• Task item:
In the listing below, count the lines with "claims" and report only the figure.
* * * * * * *
@[simp] theorem State.completeOk_cfg : s.completeOk.cfg = s.cfg := rfl
@[simp] theorem State.completeOk_st : s.completeOk.st = .idle := rfl
@[simp] theorem State.completeOk_op : s.completeOk.op = s.op := rfl
@[simp] theorem State.completeOk_bus : s.completeOk.bus = s.bus := rfl
@[simp] theorem State.completeOk_a7 : s.completeOk.a7 = s.a7 := rfl
@[simp] theorem State.completeOk_len : s.completeOk.len = s.len := rfl
@[simp] theorem State.completeOk_idx : s.completeOk.idx = s.idx := rfl
@[simp] theorem State.completeOk_pcnt : s.completeOk.pcnt = s.pcnt := rfl
@[simp] theorem State.completeOk_buf : s.completeOk.buf = s.buf := rfl
@[simp] theorem State.completeOk_status : s.completeOk.status = .ok := rfl
@[simp] theorem State.completeOk_remaining : s.completeOk.remaining = 0 := rfl
@[simp] theorem State.completeOk_done : s.completeOk.done = true := rfl
@[simp] theorem State.completeOk_claims : s.completeOk.claims = s.claims := rfl
@[simp] theorem State.completeOk_registryPort : s.completeOk.registryPort = s.registryPort := rfl
@[simp] theorem State.completeOk_rx : s.completeOk.rx = s.rx := rfl
@[simp] theorem State.completeOk_ports : s.completeOk.ports = s.ports := rfl
@[simp] theorem State.completeOk_host : s.completeOk.host = s.host := rfl
@[simp] theorem State.completeOk_resetLine : s.completeOk.resetLine = s.resetLine := rfl
@[simp] theorem State.completeOk_oracle : s.completeOk.oracle = s.oracle := rfl
@[simp] theorem State.completeOk_trace : s.completeOk.trace = s.trace := rfl

end completeOkFields

section setUnsettledFields

@[simp] theorem State.setUnsettled_cfg (b : BusIndex) (u : Bool) : (s.setUnsettled b u).cfg = s.cfg := rfl
@[simp] theorem State.setUnsettled_st (b : BusIndex) (u : Bool) : (s.setUnsettled b u).st = s.st := rfl
@[simp] theorem State.setUnsettled_op (b : BusIndex) (u : Bool) : (s.setUnsettled b u).op = s.op := rfl
@[simp] theorem State.setUnsettled_bus (b : BusIndex) (u : Bool) : (s.setUnsettled b u).bus = s.bus := rfl
@[simp] theorem State.setUnsettled_a7 (b : BusIndex) (u : Bool) : (s.setUnsettled b u).a7 = s.a7 := rfl
@[simp] theorem State.setUnsettled_len (b : BusIndex) (u : Bool) : (s.setUnsettled b u).len = s.len := rfl
@[simp] theorem State.setUnsettled_idx (b : BusIndex) (u : Bool) : (s.setUnsettled b u).idx = s.idx := rfl
@[simp] theorem State.setUnsettled_pcnt (b : BusIndex) (u : Bool) : (s.setUnsettled b u).pcnt = s.pcnt := rfl
@[simp] theorem State.setUnsettled_buf (b : BusIndex) (u : Bool) : (s.setUnsettled b u).buf = s.buf := rfl
@[simp] theorem State.setUnsettled_status (b : BusIndex) (u : Bool) : (s.setUnsettled b u).status = s.status := rfl
@[simp] theorem State.setUnsettled_remaining (b : BusIndex) (u : Bool) : (s.setUnsettled b u).remaining = s.remaining := rfl
@[simp] theorem State.setUnsettled_done (b : BusIndex) (u : Bool) : (s.setUnsettled b u).done = s.done := rfl
@[simp] theorem State.setUnsettled_claims (b : BusIndex) (u : Bool) : (s.setUnsettled b u).claims = s.claims := rfl
@[simp] theorem State.setUnsettled_registryPort (b : BusIndex) (u : Bool) : (s.setUnsettled b u).registryPort = s.registryPort := rfl
@[simp] theorem State.setUnsettled_rx (b : BusIndex) (u : Bool) : (s.setUnsettled b u).rx = s.rx := rfl
@[simp] theorem State.setUnsettled_ports (b : BusIndex) (u : Bool) : (s.setUnsettled b u).ports = (s.setPort b { s.port b with unsettled := u }).ports := rfl
@[simp] theorem State.setUnsettled_host (b : BusIndex) (u : Bool) : (s.setUnsettled b u).host = s.host := rfl
@[simp] theorem State.setUnsettled_resetLine (b : BusIndex) (u : Bool) : (s.setUnsettled b u).resetLine = s.resetLine := rfl
@[simp] theorem State.setUnsettled_oracle (b : BusIndex) (u : Bool) : (s.setUnsettled b u).oracle = s.oracle := rfl
@[simp] theorem State.setUnsettled_trace (b : BusIndex) (u : Bool) : (s.setUnsettled b u).trace = s.trace := rfl

end setUnsettledFields

section latchFields

@[simp] theorem State.latch_cfg (o : Op) (b : BusIndex) (x : BitVec 8) (n : Nat) (st : SeqState) : (s.latch o b x n st).cfg = s.cfg := rfl
@[simp] theorem State.latch_st (o : Op) (b : BusIndex) (x : BitVec 8) (n : Nat) (st : SeqState) : (s.latch o b x n st).st = st := rfl
@[simp] theorem State.latch_op (o : Op) (b : BusIndex) (x : BitVec 8) (n : Nat) (st : SeqState) : (s.latch o b x n st).op = o := rfl
@[simp] theorem State.latch_bus (o : Op) (b : BusIndex) (x : BitVec 8) (n : Nat) (st : SeqState) : (s.latch o b x n st).bus = b := rfl
@[simp] theorem State.latch_a7 (o : Op) (b : BusIndex) (x : BitVec 8) (n : Nat) (st : SeqState) : (s.latch o b x n st).a7 = targetAddress x := rfl
@[simp] theorem State.latch_len (o : Op) (b : BusIndex) (x : BitVec 8) (n : Nat) (st : SeqState) : (s.latch o b x n st).len = n := rfl
@[simp] theorem State.latch_idx (o : Op) (b : BusIndex) (x : BitVec 8) (n : Nat) (st : SeqState) : (s.latch o b x n st).idx = 0 := rfl
@[simp] theorem State.latch_pcnt (o : Op) (b : BusIndex) (x : BitVec 8) (n : Nat) (st : SeqState) : (s.latch o b x n st).pcnt = 0 := rfl
@[simp] theorem State.latch_buf (o : Op) (b : BusIndex) (x : BitVec 8) (n : Nat) (st : SeqState) : (s.latch o b x n st).buf = s.buf := rfl
@[simp] theorem State.latch_status (o : Op) (b : BusIndex) (x : BitVec 8) (n : Nat) (st : SeqState) : (s.latch o b x n st).status = s.status := rfl
@[simp] theorem State.latch_remaining (o : Op) (b : BusIndex) (x : BitVec 8) (n : Nat) (st : SeqState) : (s.latch o b x n st).remaining = s.remaining := rfl
@[simp] theorem State.latch_done (o : Op) (b : BusIndex) (x : BitVec 8) (n : Nat) (st : SeqState) : (s.latch o b x n st).done = false := rfl
@[simp] theorem State.latch_claims (o : Op) (b : BusIndex) (x : BitVec 8) (n : Nat) (st : SeqState) : (s.latch o b x n st).claims = s.claims := rfl
@[simp] theorem State.latch_registryPort (o : Op) (b : BusIndex) (x : BitVec 8) (n : Nat) (st : SeqState) : (s.latch o b x n st).registryPort = s.registryPort := rfl
@[simp] theorem State.latch_rx (o : Op) (b : BusIndex) (x : BitVec 8) (n : Nat) (st : SeqState) : (s.latch o b x n st).rx = s.rx := rfl
@[simp] theorem State.latch_ports (o : Op) (b : BusIndex) (x : BitVec 8) (n : Nat) (st : SeqState) : (s.latch o b x n st).ports = s.ports := rfl
@[simp] theorem State.latch_host (o : Op) (b : BusIndex) (x : BitVec 8) (n : Nat) (st : SeqState) : (s.latch o b x n st).host = s.host := rfl
@[simp] theorem State.latch_resetLine (o : Op) (b : BusIndex) (x : BitVec 8) (n : Nat) (st : SeqState) : (s.latch o b x n st).resetLine = s.resetLine := rfl
@[simp] theorem State.latch_oracle (o : Op) (b : BusIndex) (x : BitVec 8) (n : Nat) (st : SeqState) : (s.latch o b x n st).oracle = s.oracle := rfl
@[simp] theorem State.latch_trace (o : Op) (b : BusIndex) (x : BitVec 8) (n : Nat) (st : SeqState) : (s.latch o b x n st).trace = s.trace := rfl

end latchFields

section exhaustClaimFields

@[simp] theorem State.exhaustClaim_cfg : s.exhaustClaim.cfg = s.cfg := rfl
@[simp] theorem State.exhaustClaim_st : s.exhaustClaim.st = s.st := rfl
@[simp] theorem State.exhaustClaim_op : s.exhaustClaim.op = s.op := rfl
@[simp] theorem State.exhaustClaim_bus : s.exhaustClaim.bus = s.bus := rfl
@[simp] theorem State.exhaustClaim_a7 : s.exhaustClaim.a7 = s.a7 := rfl
@[simp] theorem State.exhaustClaim_len : s.exhaustClaim.len = s.len := rfl
@[simp] theorem State.exhaustClaim_idx : s.exhaustClaim.idx = s.idx := rfl
@[simp] theorem State.exhaustClaim_pcnt : s.exhaustClaim.pcnt = s.pcnt := rfl
@[simp] theorem State.exhaustClaim_buf : s.exhaustClaim.buf = s.buf := rfl
@[simp] theorem State.exhaustClaim_status : s.exhaustClaim.status = s.status := rfl
@[simp] theorem State.exhaustClaim_remaining : s.exhaustClaim.remaining = s.remaining := rfl
@[simp] theorem State.exhaustClaim_done : s.exhaustClaim.done = s.done := rfl
@[simp] theorem State.exhaustClaim_claims : s.exhaustClaim.claims = s.claims := rfl
@[simp] theorem State.exhaustClaim_registryPort : s.exhaustClaim.registryPort = some (formatS .resourceExhausted 0) := rfl
@[simp] theorem State.exhaustClaim_rx : s.exhaustClaim.rx = s.rx := rfl
@[simp] theorem State.exhaustClaim_ports : s.exhaustClaim.ports = s.ports := rfl
@[simp] theorem State.exhaustClaim_host : s.exhaustClaim.host = s.host := rfl
@[simp] theorem State.exhaustClaim_resetLine : s.exhaustClaim.resetLine = s.resetLine := rfl
@[simp] theorem State.exhaustClaim_oracle : s.exhaustClaim.oracle = s.oracle := rfl
@[simp] theorem State.exhaustClaim_trace : s.exhaustClaim.trace = s.trace := rfl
* * * * * * *
• Result of this task:
4